Если уж говорить о трагических фигурах, к фарсу у меня куда больше таланта, чем у Гамлета, и уж не знаю, поскальзывался ли король Лир на банановой кожуре, но мои ноги находят ее при каждом шаге.
Глава 9
В удобных, но простеньких гостевых апартаментах имелась и душевая, но такая маленькая, что казалось, будто я стою в гробу.
Десять минут горячая вода падала на мое левое плечо, на которое пришелся удар дубинки таинственного нападавшего. Мышцы расслабились, но боль полностью не ушла.
Сильной она не была. И особо меня не волновала. Физическая боль, в отличие от других, рано или поздно уходит.
Когда я выключал воду, большой белый Бу смотрел на меня сквозь запотевшую стеклянную дверь.
Вытершись насухо и надев трусы, я опустился на колени на пол и почесал пса за ушами, отчего он довольно улыбнулся.
— Где ты прятался? — спросил я его. — Где ты был, когда какой-то злодей пытался заставить мои мозги вылезти из ушей? А?
Он не ответил. Продолжал улыбаться. Мне нравятся старые фильмы братьев Маркс,[8] и Бу во многих смыслах собачий Харпо Маркс.
Моя зубная щетка весила никак не меньше пяти фунтов. Но, даже вымотанный донельзя, я не могу лечь спать, не почистив зубы.
Несколькими годами раньше я присутствовал при вскрытии, когда судебный эксперт во время предварительного осмотра трупа сказал в микрофон, что усопший плохо следил за зубами. Мне стало неудобно за покойника, который был моим другом.
Я надеюсь, что те, кому придется присутствовать при моем вскрытии, таких неудобств испытывать не будут.
Вы можете подумать, будто глупо гордиться тем, что ты всегда ложишься спать, почистив зубы. Вероятно, правота на вашей стороне.
Тем не менее, чистя на ночь зубы, я убеждал себя, что всего лишь забочусь о чувствах тех свидетелей вскрытия, которые могли знать меня при жизни. Тем более что особых усилий такая забота обычно не требовала.
Когда я вышел из ванной, Бу лежал на кровати, свернувшись клубком у изножия.
— Сегодня больше не будет почесывания ни живота, ни за ушами, — сообщил я ему. — Я сейчас упаду, как самолет, лишившийся всех двигателей.
Зевнул он, конечно, фальшиво, потому что пришел сюда, чтобы пообщаться, а не спать.
Не имея сил надеть пижаму, я улегся в кровать в трусах. Судебный эксперт все равно всегда раздевает труп.
Натянув одеяло до подбородка, вспомнил, что не выключил свет в ванной. Несмотря на четыре миллиарда долларов, пожертвованные Джоном Хайнманом, братья в аббатстве живут скромно, из уважения к данному ими обету бедности. И не транжирят ресурсы, в том числе электроэнергию.

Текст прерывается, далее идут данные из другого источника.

-- ==== Sys2Proof/Machine/Solver.lean ====
section
/-! DEFINITION. The central solver's mathematics: pairing, the filter, the integer search and the field frame of a solution (R107,
R207 to R214). What the manual leaves open of it stands in log entry 73. -/

namespace Sys2Proof.Machine

/-! ### Matrices, by rows -/

abbrev Mat := List (List Rat)

def Mat.at' (a : Mat) (i j : Nat) : Rat := (a.getD i []).getD j 0

/-- The matrix of n rows and m columns with these members. -/
def Mat.of (n m : Nat) (f : Nat → Nat → Rat) : Mat := (List.range n).map fun i => (List.range m).map fun j => f i j

def dotR (a b : List Rat) : Rat := (List.zipWith (fun x y => x * y) a b).sum

def Mat.transpose (a : Mat) : Mat := (List.range (a.headD []).length).map fun j => a.map fun r => r.getD j 0

def Mat.mul (a b : Mat) : Mat := a.map fun r => b.transpose.map fun c => dotR r c

def Mat.sub (a b : Mat) : Mat := List.zipWith (fun r s => List.zipWith (fun x y => x - y) r s) a b

/-- T P Tᵀ: a covariance carried by a linear map. -/
def Mat.carry (t p : Mat) : Mat := (t.mul p).mul t.transpose

/-- X with X S = B, for a symmetric S. -/
def Mat.solveRight (b s : Mat) : Option Mat := b.mapM fun r => solveRows s.length (List.zipWith (fun row v => row ++ [v]) s r)

/-! ### Observations (R204, R207) -/

/-- Code and phase of a signal block, m. -/
def ObsSig.rho (o : ObsSig) : Rat := lightSpeed / 1000 * ((o.rough : Rat) / 2 ^ 16 + (o.finePsr : Rat) / 2 ^ 24)
def ObsSig.phi (o : ObsSig) : Rat := lightSpeed / 1000 * ((o.rough : Rat) / 2 ^ 16 + (o.finePhase : Rat) / 2 ^ 31)

/-- Key of an ambiguity: signal and satellite. -/
def ambKey (o : ObsSig) : Nat := sigKey o.sig o.svid

def satOf (o : ObsSig) : Nat := o.sys * 256 + o.svid

/-- A rover signal, the reference entry that it pairs with, its satellite, and the sine of the elevation at the base. -/
structure Paired where
  o : ObsSig
  e : Entry
  v : SatView
  sinEl : Rat

/-- The base's phase centre: FIX_BASE_PCO above the base coordinates along the local up (R208). -/
def SolveCfg.basePhase (c : SolveCfg) : Vec :=
  let b := Vec.ofMm c.base
  b.add ((frameAt b).up.scale ((c.pco : Rat) / 1000))

/-- Pairs of an epoch: SIGNAL and PILOT equal, a valid range not excluded, above ELEV_MASK at the base (R207). -/
def pairsOf (q : Solve) (sky : List SatView) (base : Vec) (r : MeasRec) : List Paired :=
  q.obs.sigs.filterMap fun o =>
    match r.entries.find? fun e => e.sig = o.sig && e.svid = o.svid && e.pilot = o.pilot && e.rangeValid && !e.excluded,
      viewOf sky o.sys o.svid with
    | some e, some v => if aboveMask q.cfg.elevMask (sinElevAt v base) then some ⟨o, e, v, sinElevAt v base⟩ else none
    | _, _ => none

/-- Phase takes part in a pair. -/
def Paired.phase (p : Paired) : Bool := p.o.phaseValid && p.e.phaseValid && !p.o.halfAmb && !p.e.halfAmb

/-- Sorted by elevation, the highest first. -/
def byElev (l : List Paired) : List Paired := sortBy (fun p => ((1 - p.sinEl) * 2 ^ 64).floor.toNat) l

/-- The 90 phase pairs of highest elevation (R208). -/
def phaseSet (l : List Paired) : List Paired := (byElev (l.filter Paired.phase)).take 90

/-- The reference pair of a signal: the highest with phase on both sides; for code alone, the highest (R208, log entry 73). -/
def refPair (l : List Paired) (sig : Nat) : Option Paired :=
  let mine := byElev (l.filter fun p => p.o.sig = sig)
  (mine.find? Paired.phase).or mine.head?

/-- Carrier wavelength by signal and slot, m. -/
def waveOf (sig : Nat) (slot : Int) : Rat := lightSpeed / (sigOf sig).freq slot

def Paired.wave (p : Paired) : Rat := waveOf p.o.sig p.o.slot

/-- Rover less base, m: code or phase, the rover's carried from t_m to t_obs at the satellite's range rate there (R207). -/
def Paired.single (p : Paired) (phase : Bool) (rover : Vec) (clkOfs : Int) : Rat :=
  (if phase then p.o.phi else p.o.rho) - rateTo p.v rover * ((clkOfs : Rat) / 1000000000) -
    (if phase then p.e.lambda * p.e.phaseR else p.e.rho)

/-- Height above the ellipsoid, m. -/
def heightOf (p : Vec) : Rat :=
  let u := (frameAt p).up
  p.dot u - grsA * sqrtR (1 - grsE2 * u.2.2 * u.2.2)

/-- What the geometry and the standard atmosphere predict of the same, m. -/
def Paired.predicted (p : Paired) (rover base : Vec) : Rat :=
  rangeTo p.v rover - rangeTo p.v base +
    (Config.standardAtmosphere (heightOf rover) (sinElevAt p.v rover) - Config.standardAtmosphere (heightOf base) p.sinEl)

/-- Variance of one observation, m²: phase σ² = PHASE_A² + PHASE_B² / sin², and code CODE_RATIO times the deviation (R208). -/
def obsVar (c : SolveCfg) (sinEl : Rat) (phase : Bool) : Rat :=
  let a : Rat := (c.phaseA : Rat) / 1000
  let b : Rat := (c.phaseB : Rat) / 1000
  let v := a * a + ratioOr (b * b) (sinEl * sinEl) 0
  if phase then v else v * c.codeRatio * c.codeRatio

/-! ### The filter (R208, R209) -/

/-- A filter carried to `t`: constant velocity with white acceleration noise. -/
def RoverFilter.predict (f : RoverFilter) (accel t : Nat) : RoverFilter :=
  let dt : Rat := (((t : Int) - ((f.last.getD t : Nat) : Int) : Int) : Rat) / 1000000000
  let a : Rat := (accel : Rat) / 20
  let q := a * a
  let n := f.x.length
  let step := Mat.of n n fun i j => if i = j then 1 else if i < 3 ∧ j = i + 3 then dt else 0
  let noise := Mat.of n n fun i j =>
    if i < 3 ∧ i = j then q * dt * dt * dt / 3
    else if i < 6 ∧ i = j then q * dt
    else if (i < 3 ∧ j = i + 3) ∨ (j < 3 ∧ i = j + 3) then q * dt * dt / 2 else 0
  { f with
    x := step.map fun r => dotR r f.x
    p := List.zipWith (fun r s => List.zipWith (fun x y => x + y) r s) (step.carry f.p) noise }

def RoverFilter.pos (f : RoverFilter) : Vec := Vec.ofList f.x
def RoverFilter.vel (f : RoverFilter) : Vec := Vec.ofList (f.x.drop 3)

/-- An ambiguity stands no longer: SLIPS or LLI changed, or more than MAX_GAP periods since its last epoch (R209). -/
def Amb.broken (a : Amb) (c : SolveCfg) (t : Nat) (p : Paired) : Bool :=
  a.slips ≠ p.o.slips || a.lli ≠ p.e.lli || a.last + c.maxGap * c.period < t

/-- The pairs of an epoch by what an ambiguity needs of them. -/
structure PhaseEpoch where
  phases : List Paired
  /-- The reference satellite of each signal, as an ambiguity's key. -/
  refs : Tbl Nat

def phaseEpoch (phases : List Paired) : PhaseEpoch :=
  ⟨phases, (phases.map fun p => p.o.sig).eraseDups.foldl (fun t g =>
    match refPair phases g with | some r => tput t g (ambKey r.o) | none => t) []⟩

def PhaseEpoch.pair (e : PhaseEpoch) (k : Nat) : Option Paired := e.phases.find? fun p => ambKey p.o = k

/-- The record of a key stands in an epoch (R209). -/
def RoverFilter.stands (f : RoverFilter) (c : SolveCfg) (t : Nat) (e : PhaseEpoch) (k : Nat) : Bool :=
  match tfind f.ambs k with
  | some a => match e.pair k with
    | some p => !a.broken c t p
    | none => decide (t ≤ a.last + c.maxGap * c.period)
  | none => false

/-- Carrier wavelength of a key, m. -/
def RoverFilter.waveAt (f : RoverFilter) (e : PhaseEpoch) (k : Nat) : Rat :=
  match e.pair k with
  | some p => p.wave
  | none => waveOf (k / 256) (((tfind f.ambs k).map fun a => a.slot).getD 0)

/-- The float value with which an ambiguity begins against another: phase less code, differenced twice, in cycles (log entry 73). -/
def firstAmb (e : PhaseEpoch) (rover : Vec) (clkOfs : Int) (k r : Nat) : Rat :=
  match e.pair k, e.pair r with
  | some p, some q =>
    (p.single true rover clkOfs - p.single false rover clkOfs - (q.single true rover clkOfs - q.single false rover clkOfs)) / p.wave
  | _, _ => 0

/-- A linear form over a filter's states, with a constant, and whether a first variance of its own goes with it. -/
structure Form where
  row : List Rat
  const : Rat
  noise : Rat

Свет находился очень далеко и удалялся с каждой секундой, а одеяло превратилось в камень. К черту, подумалось мне, я еще не монах, даже не послушник.
Я уже не был ни поваром (разве что пек оладьи по воскресеньям), ни продавцом автомобильных покрышек, стал никем. А людей, которые никто, совершенно не волнует стоимость потраченной зазря электроэнергии.
Меня тем не менее волновала. Но, несмотря на волнения, я заснул.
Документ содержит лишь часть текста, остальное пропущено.